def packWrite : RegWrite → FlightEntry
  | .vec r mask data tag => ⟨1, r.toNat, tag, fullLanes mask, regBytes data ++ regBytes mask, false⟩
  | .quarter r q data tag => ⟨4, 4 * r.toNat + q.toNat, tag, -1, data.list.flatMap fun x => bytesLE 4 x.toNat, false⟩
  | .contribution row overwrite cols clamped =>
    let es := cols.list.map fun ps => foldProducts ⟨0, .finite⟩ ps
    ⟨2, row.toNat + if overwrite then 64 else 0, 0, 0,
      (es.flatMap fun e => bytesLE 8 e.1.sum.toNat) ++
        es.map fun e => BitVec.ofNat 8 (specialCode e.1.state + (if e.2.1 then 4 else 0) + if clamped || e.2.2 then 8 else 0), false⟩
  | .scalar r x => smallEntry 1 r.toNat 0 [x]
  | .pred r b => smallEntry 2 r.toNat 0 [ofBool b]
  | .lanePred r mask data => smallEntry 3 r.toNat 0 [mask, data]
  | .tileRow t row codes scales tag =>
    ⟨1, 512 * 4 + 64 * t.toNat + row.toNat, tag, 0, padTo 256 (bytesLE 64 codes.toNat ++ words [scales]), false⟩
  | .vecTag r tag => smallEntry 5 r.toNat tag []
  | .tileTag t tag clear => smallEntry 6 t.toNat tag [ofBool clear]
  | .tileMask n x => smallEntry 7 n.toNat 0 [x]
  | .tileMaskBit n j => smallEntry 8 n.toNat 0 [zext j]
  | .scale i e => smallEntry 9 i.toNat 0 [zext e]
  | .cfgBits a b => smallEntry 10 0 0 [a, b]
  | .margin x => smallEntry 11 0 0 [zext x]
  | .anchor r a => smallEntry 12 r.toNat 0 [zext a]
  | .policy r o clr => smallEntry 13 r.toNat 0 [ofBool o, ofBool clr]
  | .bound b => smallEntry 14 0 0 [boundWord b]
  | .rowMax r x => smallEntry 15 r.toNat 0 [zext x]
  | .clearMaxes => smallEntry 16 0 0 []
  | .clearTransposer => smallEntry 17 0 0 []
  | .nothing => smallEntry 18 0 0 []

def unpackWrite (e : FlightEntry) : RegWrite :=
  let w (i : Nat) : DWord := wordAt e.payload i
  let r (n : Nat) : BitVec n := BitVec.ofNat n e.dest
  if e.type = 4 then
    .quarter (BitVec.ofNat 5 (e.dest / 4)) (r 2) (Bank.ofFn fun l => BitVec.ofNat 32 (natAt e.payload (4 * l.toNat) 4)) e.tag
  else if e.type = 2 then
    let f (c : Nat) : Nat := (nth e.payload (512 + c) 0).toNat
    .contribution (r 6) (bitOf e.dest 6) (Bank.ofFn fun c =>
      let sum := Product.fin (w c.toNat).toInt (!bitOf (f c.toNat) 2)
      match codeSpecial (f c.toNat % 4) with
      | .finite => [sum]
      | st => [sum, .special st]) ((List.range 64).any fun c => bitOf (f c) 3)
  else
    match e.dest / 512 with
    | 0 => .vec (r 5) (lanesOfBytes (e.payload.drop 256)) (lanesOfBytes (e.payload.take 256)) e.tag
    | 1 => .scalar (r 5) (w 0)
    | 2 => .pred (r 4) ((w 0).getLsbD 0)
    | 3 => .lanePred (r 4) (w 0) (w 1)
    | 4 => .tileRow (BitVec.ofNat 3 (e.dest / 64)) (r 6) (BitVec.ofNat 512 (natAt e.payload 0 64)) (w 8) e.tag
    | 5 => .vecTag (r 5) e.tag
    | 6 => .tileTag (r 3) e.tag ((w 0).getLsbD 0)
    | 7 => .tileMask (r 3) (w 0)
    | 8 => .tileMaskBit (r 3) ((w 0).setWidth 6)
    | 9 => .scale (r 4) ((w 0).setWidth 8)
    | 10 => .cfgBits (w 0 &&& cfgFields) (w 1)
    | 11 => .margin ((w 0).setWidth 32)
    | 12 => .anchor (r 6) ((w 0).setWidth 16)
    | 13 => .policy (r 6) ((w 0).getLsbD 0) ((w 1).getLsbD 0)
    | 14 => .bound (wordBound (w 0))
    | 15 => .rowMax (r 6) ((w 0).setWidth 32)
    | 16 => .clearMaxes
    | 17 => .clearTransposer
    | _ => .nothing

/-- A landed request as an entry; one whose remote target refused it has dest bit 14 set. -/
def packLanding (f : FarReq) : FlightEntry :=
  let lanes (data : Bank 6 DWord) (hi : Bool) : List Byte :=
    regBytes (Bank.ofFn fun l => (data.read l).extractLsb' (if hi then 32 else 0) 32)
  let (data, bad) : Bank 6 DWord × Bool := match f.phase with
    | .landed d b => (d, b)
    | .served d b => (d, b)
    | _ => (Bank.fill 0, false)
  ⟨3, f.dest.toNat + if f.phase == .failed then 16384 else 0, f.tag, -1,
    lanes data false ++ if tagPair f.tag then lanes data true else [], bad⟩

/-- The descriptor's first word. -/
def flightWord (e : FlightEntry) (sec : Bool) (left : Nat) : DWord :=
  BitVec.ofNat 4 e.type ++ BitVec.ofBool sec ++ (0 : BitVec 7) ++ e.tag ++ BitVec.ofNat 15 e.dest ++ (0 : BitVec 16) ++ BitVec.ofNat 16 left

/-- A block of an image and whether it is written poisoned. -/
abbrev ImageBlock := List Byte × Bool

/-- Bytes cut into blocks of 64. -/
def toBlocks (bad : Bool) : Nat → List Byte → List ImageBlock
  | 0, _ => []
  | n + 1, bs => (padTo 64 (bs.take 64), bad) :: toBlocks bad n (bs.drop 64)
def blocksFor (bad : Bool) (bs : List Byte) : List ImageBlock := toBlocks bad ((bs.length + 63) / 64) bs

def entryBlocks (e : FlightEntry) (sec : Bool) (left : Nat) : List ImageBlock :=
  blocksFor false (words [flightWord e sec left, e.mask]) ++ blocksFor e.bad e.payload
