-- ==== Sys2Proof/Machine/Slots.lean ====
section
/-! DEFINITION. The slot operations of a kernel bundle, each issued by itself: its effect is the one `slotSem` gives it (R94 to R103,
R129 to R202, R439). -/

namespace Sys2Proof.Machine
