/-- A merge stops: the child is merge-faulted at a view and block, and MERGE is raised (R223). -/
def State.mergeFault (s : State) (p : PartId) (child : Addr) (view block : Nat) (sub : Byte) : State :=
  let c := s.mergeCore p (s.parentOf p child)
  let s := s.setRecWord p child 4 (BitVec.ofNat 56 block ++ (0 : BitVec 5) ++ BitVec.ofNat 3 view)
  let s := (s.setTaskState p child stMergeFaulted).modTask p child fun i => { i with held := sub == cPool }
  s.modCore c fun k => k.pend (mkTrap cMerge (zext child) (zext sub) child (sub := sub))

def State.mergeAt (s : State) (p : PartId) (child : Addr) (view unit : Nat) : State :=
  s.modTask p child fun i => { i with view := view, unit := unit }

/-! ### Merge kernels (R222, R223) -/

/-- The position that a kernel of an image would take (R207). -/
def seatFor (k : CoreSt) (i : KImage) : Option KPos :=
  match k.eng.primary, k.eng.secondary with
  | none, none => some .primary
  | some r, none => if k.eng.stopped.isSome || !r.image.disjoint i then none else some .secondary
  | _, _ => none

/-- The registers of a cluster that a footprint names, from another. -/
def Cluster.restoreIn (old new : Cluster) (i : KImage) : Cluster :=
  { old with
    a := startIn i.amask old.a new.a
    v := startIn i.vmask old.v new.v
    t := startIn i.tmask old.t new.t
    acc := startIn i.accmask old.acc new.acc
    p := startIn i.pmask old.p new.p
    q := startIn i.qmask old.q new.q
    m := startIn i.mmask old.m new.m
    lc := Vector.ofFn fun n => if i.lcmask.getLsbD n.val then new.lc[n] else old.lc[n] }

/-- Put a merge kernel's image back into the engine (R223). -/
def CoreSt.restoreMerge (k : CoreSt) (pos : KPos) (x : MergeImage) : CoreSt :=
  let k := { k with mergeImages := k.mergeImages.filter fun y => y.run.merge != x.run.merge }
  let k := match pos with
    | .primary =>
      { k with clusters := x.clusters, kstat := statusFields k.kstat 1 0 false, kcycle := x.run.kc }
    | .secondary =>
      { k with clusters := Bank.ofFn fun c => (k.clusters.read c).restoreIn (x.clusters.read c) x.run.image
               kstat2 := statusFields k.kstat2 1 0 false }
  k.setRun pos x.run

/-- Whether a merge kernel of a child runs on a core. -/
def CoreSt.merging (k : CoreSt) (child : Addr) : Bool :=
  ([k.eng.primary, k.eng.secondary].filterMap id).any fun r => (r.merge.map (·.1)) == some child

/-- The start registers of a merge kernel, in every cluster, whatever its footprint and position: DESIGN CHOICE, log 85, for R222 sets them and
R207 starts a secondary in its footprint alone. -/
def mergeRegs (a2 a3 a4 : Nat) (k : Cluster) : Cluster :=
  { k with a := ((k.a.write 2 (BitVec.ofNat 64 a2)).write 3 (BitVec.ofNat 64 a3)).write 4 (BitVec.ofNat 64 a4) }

++++

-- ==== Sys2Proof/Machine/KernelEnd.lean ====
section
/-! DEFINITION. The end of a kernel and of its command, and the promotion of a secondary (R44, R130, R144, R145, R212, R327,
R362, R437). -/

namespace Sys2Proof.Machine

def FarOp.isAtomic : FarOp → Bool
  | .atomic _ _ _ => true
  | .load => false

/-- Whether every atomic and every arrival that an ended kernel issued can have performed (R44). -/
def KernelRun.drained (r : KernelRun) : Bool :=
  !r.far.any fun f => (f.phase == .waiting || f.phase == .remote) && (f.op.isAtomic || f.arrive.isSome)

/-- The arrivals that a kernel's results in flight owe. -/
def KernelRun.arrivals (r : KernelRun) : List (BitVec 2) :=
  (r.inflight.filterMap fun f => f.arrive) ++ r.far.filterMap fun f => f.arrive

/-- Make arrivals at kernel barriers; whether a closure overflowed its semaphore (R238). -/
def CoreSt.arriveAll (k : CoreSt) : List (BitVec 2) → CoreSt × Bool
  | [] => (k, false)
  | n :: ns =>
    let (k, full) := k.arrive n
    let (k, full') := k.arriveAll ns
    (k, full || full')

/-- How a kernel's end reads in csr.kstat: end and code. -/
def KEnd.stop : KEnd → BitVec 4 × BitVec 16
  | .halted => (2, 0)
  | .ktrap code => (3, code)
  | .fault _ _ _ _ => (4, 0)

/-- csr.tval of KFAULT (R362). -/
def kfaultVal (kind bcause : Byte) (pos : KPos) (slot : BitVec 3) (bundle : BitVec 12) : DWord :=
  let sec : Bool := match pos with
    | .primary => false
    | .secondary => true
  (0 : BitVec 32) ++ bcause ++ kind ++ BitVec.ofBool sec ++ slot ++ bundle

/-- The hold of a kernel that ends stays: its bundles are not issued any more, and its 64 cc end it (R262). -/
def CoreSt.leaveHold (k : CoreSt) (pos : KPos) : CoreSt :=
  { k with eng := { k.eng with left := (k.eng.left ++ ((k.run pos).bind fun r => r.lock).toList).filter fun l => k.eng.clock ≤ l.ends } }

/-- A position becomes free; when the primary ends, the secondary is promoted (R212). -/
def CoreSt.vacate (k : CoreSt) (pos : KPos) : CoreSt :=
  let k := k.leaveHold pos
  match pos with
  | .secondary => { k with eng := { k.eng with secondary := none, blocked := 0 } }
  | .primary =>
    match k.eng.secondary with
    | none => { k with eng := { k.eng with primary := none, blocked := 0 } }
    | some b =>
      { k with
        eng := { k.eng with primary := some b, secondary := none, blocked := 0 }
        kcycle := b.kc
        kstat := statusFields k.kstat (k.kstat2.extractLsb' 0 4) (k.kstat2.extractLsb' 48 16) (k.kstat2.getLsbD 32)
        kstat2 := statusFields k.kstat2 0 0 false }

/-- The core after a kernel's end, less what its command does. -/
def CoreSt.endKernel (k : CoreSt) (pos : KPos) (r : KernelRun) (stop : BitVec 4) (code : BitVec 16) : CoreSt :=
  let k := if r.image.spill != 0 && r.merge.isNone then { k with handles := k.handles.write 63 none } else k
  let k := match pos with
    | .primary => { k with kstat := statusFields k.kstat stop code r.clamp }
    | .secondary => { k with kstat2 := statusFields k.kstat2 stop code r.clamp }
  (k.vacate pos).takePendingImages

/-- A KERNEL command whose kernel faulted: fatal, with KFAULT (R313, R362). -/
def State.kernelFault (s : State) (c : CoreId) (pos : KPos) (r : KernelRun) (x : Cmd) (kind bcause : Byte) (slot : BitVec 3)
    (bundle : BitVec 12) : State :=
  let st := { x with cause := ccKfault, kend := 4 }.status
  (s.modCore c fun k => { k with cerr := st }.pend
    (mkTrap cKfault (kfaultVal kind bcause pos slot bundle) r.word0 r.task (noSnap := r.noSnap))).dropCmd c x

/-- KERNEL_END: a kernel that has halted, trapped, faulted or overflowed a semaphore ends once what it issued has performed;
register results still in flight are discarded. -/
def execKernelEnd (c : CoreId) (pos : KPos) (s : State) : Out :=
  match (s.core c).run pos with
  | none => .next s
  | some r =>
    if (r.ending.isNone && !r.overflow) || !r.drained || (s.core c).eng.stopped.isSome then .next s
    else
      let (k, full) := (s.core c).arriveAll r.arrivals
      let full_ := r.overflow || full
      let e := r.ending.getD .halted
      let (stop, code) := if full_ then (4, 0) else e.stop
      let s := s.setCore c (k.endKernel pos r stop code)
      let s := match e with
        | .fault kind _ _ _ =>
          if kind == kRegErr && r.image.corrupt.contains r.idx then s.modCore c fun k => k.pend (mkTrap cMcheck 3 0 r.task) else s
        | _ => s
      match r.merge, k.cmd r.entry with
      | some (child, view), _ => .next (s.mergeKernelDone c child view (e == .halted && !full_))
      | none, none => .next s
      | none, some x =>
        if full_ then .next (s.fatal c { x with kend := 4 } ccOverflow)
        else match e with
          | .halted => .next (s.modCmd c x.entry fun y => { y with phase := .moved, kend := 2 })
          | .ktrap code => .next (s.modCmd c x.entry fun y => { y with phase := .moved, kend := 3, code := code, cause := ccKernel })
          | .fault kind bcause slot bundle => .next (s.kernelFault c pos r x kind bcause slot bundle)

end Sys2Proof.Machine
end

++++

Work instruction – Wherever "rowMax" appears in the listing, report the line it is on.

Response area –
  | .rowMax r x => smallEntry 15 r.toNat 0 [zext x]
    | 15 => .rowMax (r 6) ((w 0).setWidth 32)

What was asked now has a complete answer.